Quante volte abbiamo detto che sarebbe bello se non ci fosse più alcun bisogno del Pride. Svegliarsi e accorgersi che non occorre più difendersi semplicemente per come si è e per quello che si desidera fare. Ma siamo purtroppo ancora molto lontani da questo. Si ha l’impressione che più la società s’indebolisce, più certe ataviche frustrazioni culturali tengano il punto. Sono sempre più convinta, infatti, che dietro tante manifestazioni di odio e discriminazione non si nasconda altro che una profonda insicurezza, perché chi è incapace di scegliere per sé stesso e di vivere con pienezza, in libertà e autonomia di pensiero, non può che sentirsi minacciato da chi invece ne è capace, da chi vive assecondando pacificamente la propria natura, rivendicando i suoi diritti e demolendo il totem insopportabile e ridicolo della “normalità”.

Purtroppo, la politica si fa interprete anche di tutto questo, ed è così che in nome di una presunta moralità e della difesa dei cosiddetti valori si continua – ovunque nel mondo e purtroppo anche in Europa – a porre limiti insensati a quanti, incolpevoli, non vorrebbero fare altro che vivere serenamente la propria vita.
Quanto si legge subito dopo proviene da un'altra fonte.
-- ==== Sys2Proof/Tests/Slice0.lean ====
section
/-! SUPPORT. The model's own tests: values of the spec's worked examples, a command that each well-formedness check refuses, and for
each statement of Certificates/Slice0/Obligations.lean a state and operands that meet its hypotheses. -/

namespace Sys2Proof.Tests

open Sys2Proof Sys2Proof.Machine

set_option Elab.async false

/-! ### Helpers -/

/-- Bench 0 in RUN with `w` as its next instruction. -/
def prog (w : DWord) : State := (State.reset.setSeqState 0 .run).storeNum (imemBase 0) 8 w.toNat

/-- An instruction word with opcode `op` and the low bits `low`. -/
def word (op low : Nat) : DWord := BitVec.ofNat 64 (op * 2 ^ 56 + low)

/-- A window entry of a word, issued to its unit. -/
def entry (w va vb : DWord) : Entry :=
  { id := 0, pc := 0, word := w, va := va, vb := vb, vc := 0#64, vd := 0#64, vbk := 0#64, vbn := 0#64, phase := .issued }

/-- Bench 0 of a state in RUN with the entries `es` in its window. -/
def holding (s : State) (es : List Entry) : State := (s.setSeqState 0 .run).setSeq 0 { window := es, nextId := es.length }

/-- The state that a command answers, reset where it answers none. -/
def after (i : Instr) (s : State) : State :=
  match exec i s with
  | .next t => t
  | _ => State.reset

/-- A word of the fields given as their lowest bit and value. -/
def bits64 (fs : List (Nat × Nat)) : DWord := BitVec.ofNat 64 ((fs.map (fun p => p.2 * 2 ^ p.1)).sum)

/-- The checks `a` pass in `s` and change nothing. -/
def passes (a : Act Unit) (s : State) : Bool :=
  match a.run s with
  | (.ok (), t) => decide (t = s)
  | _ => false

theorem passes_run (a : Act Unit) (s : State) (h : passes a s = true) : a.run s = (.ok (), s) := by
  unfold passes at h
  split at h
  · rename_i t heq
    rw [heq, of_decide_eq_true h]
  · cases h

/-- A transfer between bench 0 and an address, requested. -/
def xfer (k : XKind) (ext : Nat) : Xfer :=
  { id := 3, gb := 0, kind := k, tgt := 0, cls := 0, ext := ext, len := 64, rtag := 0, pieces := [], data := List.replicate 64 7#8,
    phase := .requested }

/-- This device, located and on time, runs partition 15 with tag 7: bench 0 and the first GiB of tier A. -/
def fab : State :=
  let s := (((({ State.reset with owner := State.reset.owner.put 0 0 16 } : State).flag Reg.PART_WIN_VALID 0 true 127).flag
    Reg.PART_WIN_WRITE 0 true 127).flag Reg.DEV_LOCATION_VALID 0 true).flag Reg.FAB_TIME_CFG_VALID 0 true
  let s := ((s.flag Reg.PART_CFG_VALID 0 true 15).wr Reg.PART_CFG_FAB_TAG 0 7 15).wr Reg.PART_STATUS_STATE 0 2 15
  { s with genSeen := s.genSeen.put 0 3584 2 }

/-! ### Witnesses: the sequencer -/

theorem witness_StepRunsFront : (State.reset.withPending [.coolantInletHigh 0 0]).pending = [.coolantInletHigh 0 0] := rfl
Si va però anche oltre, perché il nuovo vento di repressione dei diritti civili arriva ora anche a vietarne le libere manifestazioni di rivendicazione. Ed è quello che sta succedendo in Ungheria, dove il Pride, che è nato lì 30 anni fa, quest’anno si vuole addirittura vietare per legge. Il motivo lascia senza parole, perché consisterebbe – a sentire il premier Orbán e la sua maggioranza – nel desiderio di “difendere i bambini dalla propaganda Lgbtq+”.

Di fronte ad argomenti del genere c’è in realtà poco da ribattere, perché nei fatti non è possibile intavolare un discorso sensato quando il piano è quello della totale irrazionalità. Inutile fare appello alla scienza, così come appare tristemente vano qualsiasi tentativo di rappresentare la realtà per come è, e non per come si teme possa essere in virtù di convincimenti destituiti di qualsiasi ragionevole fondamento. Naturalmente gli organizzatori dello storico Pride ungherese stanno in tutti i modi cercando di far sentire le loro ragioni, ma è molto improbabile che la schiacciante maggioranza che sostiene il governo possa venire a miti consigli.

Si aggiunge così alla determinazione omofoba il conforto che viene da azioni dello stesso segno assunte altrove nel mondo. La centralità di Putin nel dibattito globale – non solo bellico – incoraggia i censori di ogni latitudine da tempo: in Russia, per esempio, il Pride è stato vietato già nel lontano 2012. E altrettanto si può dire dell’effetto che su tutti costoro stanno avendo le politiche di totale chiusura di Trump: anche in America, infatti, si sta andando a passo spedito indietro nel tempo, cancellando storiche e sofferte conquiste di civiltà.
Anche se nessuno ha voglia né intenzione di arrendersi, non si può non riflettere sulla portata di questo arretramento: se dopo 30 anni dal primo Pride si arriva ad assistere al divieto di quella manifestazione, proprio nel Paese in cui è nata, allora forse qualcosa ha smesso di funzionare. Ed è urgente, invece, che la corsa dei diritti riprenda e nella giusta direzione.